▶ **Aim of the exercise**: Both the line containing "s.free := rfl" and the line containing "s.rails := rfl" belong to the span. Output exactly that span from the listing below, and nothing outside it.

▶ **Available records**:
/-- R277, R278: 2 ms after a fence started the writes to dead targets that it covers are discarded, each with a record, and counted
in its discards; the same for the fence of a hook's release; a held write whose target has revived is delivered, and is held no
more. Completes: FENCE_DISCARD_EXPIRY, HELD_WRITE_DELIVERY. -/
def Sys2Proof.Claims.HeldWritesEnd : Prop :=
  ∀ (s : State) (n : Fin 32),
    (∀ (f : Fence) (since : Nat), (s.link n.val).fences = [f] → f.started = some since →
      let ws := (s.link n.val).holds.filter (fun w => f.holds.contains w.id)
      ∃ t, exec (.fenceDiscardExpiry n none) s = .next t ∧ t.now = max s.now (since + 2 * Config.ms) ∧
        (t.link n.val).holds = (s.link n.val).holds.filter (fun w => !f.holds.contains w.id) ∧
        (t.link n.val).fences = [{ f with discards := f.discards + ws.length }] ∧
        t.rails.event.waiting = s.rails.event.waiting ++ ws.map (fun w =>
          ⟨0x1005, BitVec.ofNat 64 n.val, BitVec.ofNat 64 w.off, BitVec.ofNat 64 w.data.toNat, BitVec.ofNat 64 f.serial⟩) ∧
        (∀ k, k ≠ n.val → t.link k = s.link k) ∧ t.out = s.out ∧ t.hooks = s.hooks) ∧
    (∀ (h : Fin 4096) (f : Fence), (s.hook h.val).fence = some f →
      ∃ t, exec (.fenceDiscardExpiry n (some h)) s = .next t ∧ t.now = max s.now (f.arrived + 2 * Config.ms) ∧
        (t.link (s.hook h.val).link).holds = (s.link (s.hook h.val).link).holds.filter (fun w => !f.holds.contains w.id) ∧
        (t.hook h.val).fence = some { f with
          discards := ((s.link (s.hook h.val).link).holds.filter (fun w => f.holds.contains w.id)).length } ∧
        (∀ k, k ≠ h.val → t.hook k = s.hook k)) ∧
    (∀ w : Bar0Write, Clocked s → (s.link n.val).holds.find? s.revived = some w → (s.link n.val).blocked = [] →
      ∃ t, exec (.heldWriteDelivery n) s = .next t ∧ ∀ x ∈ (t.link n.val).holds, x.id ≠ w.id) ∧
    ((s.link n.val).holds.find? s.revived = none → exec (.heldWriteDelivery n) s = .next s)

/-- R282 to R284: a read of a hook's acquire register grants a hook that is FREE or FREE_BROKEN to the link's group, with its SERIAL
one higher, and says whether it was broken; a hook that is held or releasing answers with its holder, and a hook whose mask does
not admit the link with DENIED; only a grant changes the hook, and no other hook changes. Completes: HOOK_ACQUIRE. -/
def Sys2Proof.Claims.HooksAreGranted : Prop :=
  ∀ (s : State) (n : Fin 32) (h : Fin 4096), s.fenceAdmits n.val n.isLt true = true →
    (s.hookOpen h.val n.val = true → (s.hook h.val).state = 0 ∨ (s.hook h.val).state = 2 →
      ∃ t, exec (.hookAcquire n h) s = .next t ∧ Noted { s with hooks := t.hooks } t ∧
        t.hook h.val = { s.hook h.val with
          state := 1, owner := s.group n.val, serial := (s.hook h.val).serial + 1, since := s.now
          lease := s.leaseOf (s.hook h.val) } ∧
        (∀ k, k ≠ h.val → t.hook k = s.hook k) ∧
        t.out.getLast? = some (.regRead (.link n) [hookToken true (decide ((s.hook h.val).state = 2)) false (s.group n.val)
          ((s.hook h.val).serial + 1)])) ∧
    (s.hookOpen h.val n.val = true → (s.hook h.val).state ≠ 0 → (s.hook h.val).state ≠ 2 →
      ∃ t, exec (.hookAcquire n h) s = .next t ∧ Noted s t ∧ t.out.getLast? =
        some (.regRead (.link n) [hookToken false false false (s.hook h.val).owner (s.hook h.val).serial])) ∧
    (s.hookOpen h.val n.val = false →
      ∃ t, exec (.hookAcquire n h) s = .next t ∧ Noted s t ∧
        t.out.getLast? = some (.regRead (.link n) [hookToken false false true 0 0]))
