-- ==== Sys2Proof/Laws/State.lean ====
section
/-!
SUPPORT. The small laws of State: for each primitive update of one part, what it writes and that every other part is as it
was. Every law is true by unfolding; they are simp lemmas, so that no proof unfolds a record update.
-/

namespace Sys2Proof.Machine

/-! ### emit -/

@[simp] theorem State.emit_out (s : State) (o : Output) : (s.emit o).out = s.out ++ [o] := rfl
@[simp] theorem State.emit_pending (s : State) (o : Output) : (s.emit o).pending = s.pending := rfl
@[simp] theorem State.emit_now (s : State) (o : Output) : (s.emit o).now = s.now := rfl
@[simp] theorem State.emit_free (s : State) (o : Output) : (s.emit o).free = s.free := rfl
@[simp] theorem State.emit_fuses (s : State) (o : Output) : (s.emit o).fuses = s.fuses := rfl
@[simp] theorem State.emit_regs (s : State) (o : Output) : (s.emit o).regs = s.regs := rfl
@[simp] theorem State.emit_ports (s : State) (o : Output) : (s.emit o).ports = s.ports := rfl
@[simp] theorem State.emit_loads (s : State) (o : Output) : (s.emit o).loads = s.loads := rfl
@[simp] theorem State.emit_nextLoad (s : State) (o : Output) : (s.emit o).nextLoad = s.nextLoad := rfl
@[simp] theorem State.emit_rails (s : State) (o : Output) : (s.emit o).rails = s.rails := rfl
@[simp] theorem State.emit_stk (s : State) (o : Output) : (s.emit o).stk = s.stk := rfl
@[simp] theorem State.emit_siv (s : State) (o : Output) : (s.emit o).siv = s.siv := rfl
@[simp] theorem State.emit_med (s : State) (o : Output) : (s.emit o).med = s.med := rfl
@[simp] theorem State.emit_dies (s : State) (o : Output) : (s.emit o).dies = s.dies := rfl
@[simp] theorem State.emit_burners (s : State) (o : Output) : (s.emit o).burners = s.burners := rfl
@[simp] theorem State.emit_upk (s : State) (o : Output) : (s.emit o).upk = s.upk := rfl
@[simp] theorem State.emit_pass (s : State) (o : Output) : (s.emit o).pass = s.pass := rfl
@[simp] theorem State.emit_ladles (s : State) (o : Output) : (s.emit o).ladles = s.ladles := rfl
@[simp] theorem State.emit_spr (s : State) (o : Output) : (s.emit o).spr = s.spr := rfl
@[simp] theorem State.emit_ctxs (s : State) (o : Output) : (s.emit o).ctxs = s.ctxs := rfl
@[simp] theorem State.emit_chans (s : State) (o : Output) : (s.emit o).chans = s.chans := rfl
@[simp] theorem State.emit_tly (s : State) (o : Output) : (s.emit o).tly = s.tly := rfl
@[simp] theorem State.emit_spk (s : State) (o : Output) : (s.emit o).spk = s.spk := rfl
@[simp] theorem State.emit_clk (s : State) (o : Output) : (s.emit o).clk = s.clk := rfl
@[simp] theorem State.emit_thm (s : State) (o : Output) : (s.emit o).thm = s.thm := rfl
@[simp] theorem State.emit_flt (s : State) (o : Output) : (s.emit o).flt = s.flt := rfl
@[simp] theorem State.emit_reports (s : State) (o : Output) : (s.emit o).reports = s.reports := rfl
@[simp] theorem State.emit_slots (s : State) (o : Output) : (s.emit o).slots = s.slots := rfl
@[simp] theorem State.emit_prot (s : State) (o : Output) : (s.emit o).prot = s.prot := rfl
@[simp] theorem State.emit_pwrState (s : State) (o : Output) : (s.emit o).pwrState = s.pwrState := rfl
@[simp] theorem State.emit_recovery (s : State) (o : Output) : (s.emit o).recovery = s.recovery := rfl
@[simp] theorem State.emit_hooks (s : State) (o : Output) : (s.emit o).hooks = s.hooks := rfl
@[simp] theorem State.emit_cmt (s : State) (o : Output) : (s.emit o).cmt = s.cmt := rfl
@[simp] theorem State.emit_mbx (s : State) (o : Output) : (s.emit o).mbx = s.mbx := rfl
@[simp] theorem State.emit_mec (s : State) (o : Output) : (s.emit o).mec = s.mec := rfl
@[simp] theorem State.emit_pwr (s : State) (o : Output) : (s.emit o).pwr = s.pwr := rfl
@[simp] theorem State.emit_nor (s : State) (o : Output) : (s.emit o).nor = s.nor := rfl
@[simp] theorem State.emit_boot (s : State) (o : Output) : (s.emit o).boot = s.boot := rfl
@[simp] theorem State.emit_stw (s : State) (o : Output) : (s.emit o).stw = s.stw := rfl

▶ **Solution**:
@[simp] theorem State.emit_free (s : State) (o : Output) : (s.emit o).free = s.free := rfl
@[simp] theorem State.emit_fuses (s : State) (o : Output) : (s.emit o).fuses = s.fuses := rfl
@[simp] theorem State.emit_regs (s : State) (o : Output) : (s.emit o).regs = s.regs := rfl
@[simp] theorem State.emit_ports (s : State) (o : Output) : (s.emit o).ports = s.ports := rfl
@[simp] theorem State.emit_loads (s : State) (o : Output) : (s.emit o).loads = s.loads := rfl
@[simp] theorem State.emit_nextLoad (s : State) (o : Output) : (s.emit o).nextLoad = s.nextLoad := rfl
@[simp] theorem State.emit_rails (s : State) (o : Output) : (s.emit o).rails = s.rails := rfl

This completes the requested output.